Exercise aim -> From the entries below, retype only the lines from the one with "pair replaced. -/" through the one with "rintro x r rfl; cases h", exactly as written.

Input ->
****************

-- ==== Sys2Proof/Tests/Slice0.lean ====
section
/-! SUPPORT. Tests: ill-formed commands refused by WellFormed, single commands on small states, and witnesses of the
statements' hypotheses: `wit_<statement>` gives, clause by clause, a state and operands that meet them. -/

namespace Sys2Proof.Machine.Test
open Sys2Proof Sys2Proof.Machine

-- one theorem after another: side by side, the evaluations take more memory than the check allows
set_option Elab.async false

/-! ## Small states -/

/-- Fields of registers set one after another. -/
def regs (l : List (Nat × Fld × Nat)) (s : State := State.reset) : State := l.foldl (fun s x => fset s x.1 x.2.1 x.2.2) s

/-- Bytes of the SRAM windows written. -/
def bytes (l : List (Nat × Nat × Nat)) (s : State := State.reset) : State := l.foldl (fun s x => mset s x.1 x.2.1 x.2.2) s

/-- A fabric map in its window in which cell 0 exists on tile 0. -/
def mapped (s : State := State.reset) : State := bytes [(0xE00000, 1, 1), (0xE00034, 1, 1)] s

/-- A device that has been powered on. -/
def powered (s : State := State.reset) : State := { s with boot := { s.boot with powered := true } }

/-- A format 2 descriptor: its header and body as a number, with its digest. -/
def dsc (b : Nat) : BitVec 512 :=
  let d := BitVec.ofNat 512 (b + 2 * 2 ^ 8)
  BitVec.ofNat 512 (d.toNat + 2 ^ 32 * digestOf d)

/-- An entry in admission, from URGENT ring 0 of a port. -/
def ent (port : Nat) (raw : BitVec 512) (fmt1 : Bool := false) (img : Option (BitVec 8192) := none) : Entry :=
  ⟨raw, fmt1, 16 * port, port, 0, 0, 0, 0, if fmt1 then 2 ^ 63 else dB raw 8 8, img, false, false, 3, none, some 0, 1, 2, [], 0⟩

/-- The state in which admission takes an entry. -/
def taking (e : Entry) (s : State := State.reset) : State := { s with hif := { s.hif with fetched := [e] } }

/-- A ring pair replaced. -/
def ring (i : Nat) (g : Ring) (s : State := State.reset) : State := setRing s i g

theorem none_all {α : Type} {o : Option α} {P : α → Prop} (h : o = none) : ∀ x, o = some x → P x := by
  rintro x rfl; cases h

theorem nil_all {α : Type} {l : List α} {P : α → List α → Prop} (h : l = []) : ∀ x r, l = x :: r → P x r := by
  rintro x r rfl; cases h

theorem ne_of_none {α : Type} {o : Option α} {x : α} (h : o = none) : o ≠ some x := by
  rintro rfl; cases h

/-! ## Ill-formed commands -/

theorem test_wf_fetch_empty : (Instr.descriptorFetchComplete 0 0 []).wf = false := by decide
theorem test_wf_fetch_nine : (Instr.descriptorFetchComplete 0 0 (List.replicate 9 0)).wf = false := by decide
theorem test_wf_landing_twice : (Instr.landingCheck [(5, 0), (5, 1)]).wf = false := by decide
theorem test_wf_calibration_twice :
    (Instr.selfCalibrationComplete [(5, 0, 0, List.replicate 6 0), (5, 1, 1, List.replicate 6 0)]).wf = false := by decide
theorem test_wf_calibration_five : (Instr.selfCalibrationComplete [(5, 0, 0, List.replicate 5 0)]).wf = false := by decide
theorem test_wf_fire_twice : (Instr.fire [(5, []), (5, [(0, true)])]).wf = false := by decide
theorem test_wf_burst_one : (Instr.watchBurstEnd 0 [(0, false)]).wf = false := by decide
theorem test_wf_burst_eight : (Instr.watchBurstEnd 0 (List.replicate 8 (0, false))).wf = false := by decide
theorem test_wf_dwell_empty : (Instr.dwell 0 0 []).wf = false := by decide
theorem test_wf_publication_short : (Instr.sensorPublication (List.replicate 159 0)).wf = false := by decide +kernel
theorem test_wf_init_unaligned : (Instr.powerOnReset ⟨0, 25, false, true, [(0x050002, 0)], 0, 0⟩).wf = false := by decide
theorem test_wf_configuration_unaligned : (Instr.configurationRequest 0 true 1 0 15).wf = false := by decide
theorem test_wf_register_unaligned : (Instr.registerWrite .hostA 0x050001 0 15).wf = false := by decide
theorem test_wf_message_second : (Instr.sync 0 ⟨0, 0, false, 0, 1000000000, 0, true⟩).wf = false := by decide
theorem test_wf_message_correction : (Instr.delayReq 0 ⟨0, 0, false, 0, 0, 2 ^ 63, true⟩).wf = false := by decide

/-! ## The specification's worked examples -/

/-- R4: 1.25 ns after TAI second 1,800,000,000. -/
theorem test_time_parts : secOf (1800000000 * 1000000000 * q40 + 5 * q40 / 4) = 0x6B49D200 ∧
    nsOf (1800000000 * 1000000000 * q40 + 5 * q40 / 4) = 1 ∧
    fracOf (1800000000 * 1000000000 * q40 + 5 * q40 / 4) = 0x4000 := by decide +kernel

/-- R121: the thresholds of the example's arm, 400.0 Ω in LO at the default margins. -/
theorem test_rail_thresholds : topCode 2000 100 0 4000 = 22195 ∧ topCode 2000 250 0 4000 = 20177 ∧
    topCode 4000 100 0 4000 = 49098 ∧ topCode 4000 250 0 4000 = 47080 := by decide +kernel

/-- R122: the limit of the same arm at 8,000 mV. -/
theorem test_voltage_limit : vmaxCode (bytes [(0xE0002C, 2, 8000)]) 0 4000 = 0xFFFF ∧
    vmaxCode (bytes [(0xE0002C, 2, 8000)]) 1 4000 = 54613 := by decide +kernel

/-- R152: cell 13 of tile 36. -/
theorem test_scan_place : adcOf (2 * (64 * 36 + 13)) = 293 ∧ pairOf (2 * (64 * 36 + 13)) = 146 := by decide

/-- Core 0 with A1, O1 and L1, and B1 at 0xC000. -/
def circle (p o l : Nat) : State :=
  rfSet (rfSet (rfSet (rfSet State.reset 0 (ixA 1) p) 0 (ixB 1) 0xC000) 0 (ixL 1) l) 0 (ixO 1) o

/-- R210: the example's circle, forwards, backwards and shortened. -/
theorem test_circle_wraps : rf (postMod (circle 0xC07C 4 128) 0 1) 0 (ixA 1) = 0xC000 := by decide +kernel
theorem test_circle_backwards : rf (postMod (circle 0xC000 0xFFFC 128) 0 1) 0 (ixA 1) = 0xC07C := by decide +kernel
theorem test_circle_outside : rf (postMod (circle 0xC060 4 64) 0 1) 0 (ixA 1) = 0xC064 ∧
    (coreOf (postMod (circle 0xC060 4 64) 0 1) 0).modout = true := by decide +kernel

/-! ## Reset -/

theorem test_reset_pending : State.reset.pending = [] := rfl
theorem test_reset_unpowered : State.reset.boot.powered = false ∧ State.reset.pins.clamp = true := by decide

****************

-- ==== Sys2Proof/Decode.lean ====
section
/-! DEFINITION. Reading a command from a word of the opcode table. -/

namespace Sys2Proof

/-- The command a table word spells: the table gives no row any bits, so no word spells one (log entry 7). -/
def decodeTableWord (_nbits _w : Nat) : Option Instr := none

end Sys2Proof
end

****************

Written solution ->
/-- A ring pair replaced. -/
def ring (i : Nat) (g : Ring) (s : State := State.reset) : State := setRing s i g

theorem none_all {α : Type} {o : Option α} {P : α → Prop} (h : o = none) : ∀ x, o = some x → P x := by
  rintro x rfl; cases h

theorem nil_all {α : Type} {l : List α} {P : α → List α → Prop} (h : l = []) : ∀ x r, l = x :: r → P x r := by
  rintro x r rfl; cases h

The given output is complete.